Lake in Washington, United States

Opal Lake, also known as Necklace Valley Lake 3, is a freshwater lake located on the western region of the Alpine Lakes Wilderness, in King County, Washington. The lake is connected by stream to Emerald Lake and Jade Lake, which form together the Neckelace Valley Lakes. Opal Lake and its surrounding lakes and peaks are a popular area for hiking, swimming, and fishing Rainbow trout. Self-issued Alpine Lake Wilderness permit required for transit within the Necklace Valley area.

==History==
Opal Lake is one of the Necklace Valley Lakes, which includes nearby Jade Lake and Emerald Lake. The lakes form a topographic sequence that reminds of a necklace, hence the name makes reference to a necklace strung with streams in between. The Necklace Valley was the site of mining, camping sites on Opal Lake and surrounding sites still contain mining instruments and remnants of mining activity.

==Location==
Access to Opal Lake and other Necklace Valley Lakes is through Necklace Valley Trail #1062. The trailhead is approximately 4.5 miles into Forest Road 68, east of the Skykomish Ranger Station.
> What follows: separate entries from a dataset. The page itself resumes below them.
theorem State.claimExchange_sound (claim : Nat) (primary : Bool) (yielded : Bool) (hs : State.Sound Q s) : State.Sound Q (State.claimExchange s claim primary yielded) := by
  unfold State.claimExchange
  repeat' (first | (intro x; first | (refine State.Sound.cut (q := Q) x ?_ (fun hx => ?_); (on_goal 1 => subst x)) | (refine State.Sound.cutPair (q := Q) x ?_ (fun hx => ?_); (on_goal 1 => subst x)) | skip) | (with_reducible first | assumption | apply State.becomeActive_sound | apply State.becomeStandby_sound | apply State.raise_sound | apply State.setFld_sound) | intro x hx | intro _ | lift_lets -underBinder | split | (fail_if_no_progress with_reducible apply State.Sound.upd) | (with_reducible apply PairSound.mk))

theorem State.onClaim_sound (claim : Nat) (primary : Bool) (yielded : Bool) (hs : State.Sound Q s) : State.Sound Q (State.onClaim claim primary yielded s) := by
  unfold State.onClaim
  repeat' (first | (intro x; first | (refine State.Sound.cut (q := Q) x ?_ (fun hx => ?_); (on_goal 1 => subst x)) | (refine State.Sound.cutPair (q := Q) x ?_ (fun hx => ?_); (on_goal 1 => subst x)) | skip) | (with_reducible first | assumption | apply State.claimExchange_sound | apply State.dropSwitch_sound | apply State.learnClaim_sound) | intro x hx | intro _ | lift_lets -underBinder | split | (fail_if_no_progress with_reducible apply State.Sound.upd) | (with_reducible apply PairSound.mk))

theorem execClaimMsg_sound (seq : Nat) (claim : Nat) (primary : Bool) (_active : Bool) (yielded : Bool) (hs : State.Sound Q s) : Out.Sound Q (execClaimMsg seq claim primary _active yielded s) := by
  unfold execClaimMsg
  repeat' (first | (intro x; first | (refine State.Sound.cut (q := Q) x ?_ (fun hx => ?_); (on_goal 1 => subst x)) | (refine State.Sound.cutPair (q := Q) x ?_ (fun hx => ?_); (on_goal 1 => subst x)) | skip) | (with_reducible first | assumption | apply State.onClaim_sound | apply State.pairMsg_sound | apply Out.Sound.next) | intro x hx | intro _ | lift_lets -underBinder | split | (fail_if_no_progress with_reducible apply State.Sound.upd) | (with_reducible apply PairSound.mk))

theorem State.compareDigests_sound (c : Nat) (d : RowDigest) (e : RowDigest) (hs : State.Sound Q s) : State.Sound Q (State.compareDigests s c d e) := by
  unfold State.compareDigests
  repeat' (first | (intro x; first | (refine State.Sound.cut (q := Q) x ?_ (fun hx => ?_); (on_goal 1 => subst x)) | (refine State.Sound.cutPair (q := Q) x ?_ (fun hx => ?_); (on_goal 1 => subst x)) | skip) | (with_reducible first | assumption | apply State.outOfStep_sound | apply State.raise_sound | apply State.setStep_sound | apply State.updChan_sound) | intro x hx | intro _ | lift_lets -underBinder | split | (fail_if_no_progress with_reducible apply State.Sound.upd) | (with_reducible apply PairSound.mk))

theorem State.ownDigest_sound (c : Nat) (d : RowDigest) (hs : State.Sound Q s) : State.Sound Q (State.ownDigest s c d) := by
  unfold State.ownDigest
  repeat' (first | (intro x; first | (refine State.Sound.cut (q := Q) x ?_ (fun hx => ?_); (on_goal 1 => subst x)) | (refine State.Sound.cutPair (q := Q) x ?_ (fun hx => ?_); (on_goal 1 => subst x)) | skip) | (with_reducible first | assumption | apply State.compareDigests_sound | apply State.updChan_sound) | intro x hx | intro _ | lift_lets -underBinder | split | (fail_if_no_progress with_reducible apply State.Sound.upd) | (with_reducible apply PairSound.mk) | clear_value *)

theorem State.peerDigest_sound (c : Nat) (e : RowDigest) (hs : State.Sound Q s) : State.Sound Q (State.peerDigest s c e) := by
  unfold State.peerDigest
  repeat' (first | (intro x; first | (refine State.Sound.cut (q := Q) x ?_ (fun hx => ?_); (on_goal 1 => subst x)) | (refine State.Sound.cutPair (q := Q) x ?_ (fun hx => ?_); (on_goal 1 => subst x)) | skip) | (with_reducible first | assumption | apply State.compareDigests_sound | apply State.updChan_sound) | intro x hx | intro _ | lift_lets -underBinder | split | (fail_if_no_progress with_reducible apply State.Sound.upd) | (with_reducible apply PairSound.mk) | clear_value *)

theorem State.takeBits_sound (c : Nat) (n : Nat) (k : Nat) (bits : Nat) (hs : State.Sound Q s) : State.Sound Q (State.takeBits s c n k bits) := by
  unfold State.takeBits
  repeat' (first | (intro x; first | (refine State.Sound.cut (q := Q) x ?_ (fun hx => ?_); (on_goal 1 => subst x)) | (refine State.Sound.cutPair (q := Q) x ?_ (fun hx => ?_); (on_goal 1 => subst x)) | skip) | (with_reducible first | assumption | apply State.updChan_sound) | intro x hx | intro _ | lift_lets -underBinder | split | (fail_if_no_progress with_reducible apply State.Sound.upd) | (with_reducible apply PairSound.mk) | clear_value *)

theorem State.onDigest_sound (es : List (Nat × Nat × Nat × Nat × Nat)) (hs : State.Sound Q s) : State.Sound Q (State.onDigest es s) := by
  unfold State.onDigest
  repeat' (first | (intro x; first | (refine State.Sound.cut (q := Q) x ?_ (fun hx => ?_); (on_goal 1 => subst x)) | (refine State.Sound.cutPair (q := Q) x ?_ (fun hx => ?_); (on_goal 1 => subst x)) | skip) | (with_reducible first | assumption | apply State.peerDigest_sound | apply State.takeBits_sound | refine State.Sound.foldl _ (fun _ _ _ => ?_) ?_ | refine PairSound.foldl _ (fun _ _ _ => ?_) ?_) | intro x hx | intro _ | lift_lets -underBinder | split | (fail_if_no_progress with_reducible apply State.Sound.upd) | (with_reducible apply PairSound.mk) | (with_reducible refine PairSound.of (by assumption)))

theorem execDigest_sound (seq : Nat) (es : List (Nat × Nat × Nat × Nat × Nat)) (hs : State.Sound Q s) : Out.Sound Q (execDigest seq es s) := by
  unfold execDigest
  repeat' (first | (intro x; first | (refine State.Sound.cut (q := Q) x ?_ (fun hx => ?_); (on_goal 1 => subst x)) | (refine State.Sound.cutPair (q := Q) x ?_ (fun hx => ?_); (on_goal 1 => subst x)) | skip) | (with_reducible first | assumption | apply State.onDigest_sound | apply State.pairMsg_sound | apply Out.Sound.next) | intro x hx | intro _ | lift_lets -underBinder | split | (fail_if_no_progress with_reducible apply State.Sound.upd) | (with_reducible apply PairSound.mk))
The trail mostly follows the East Fork Foss River until it reaches the granite slopes of Necklace Valley. The trail is approximately 9 miles until it ends in Opal Lake by interruption from massive shattered granite boulders, calved off the sheer granite cliffs at the base of the valley. In between the granite cliffs, each lake connects to the next by small meadows where camping sites are located.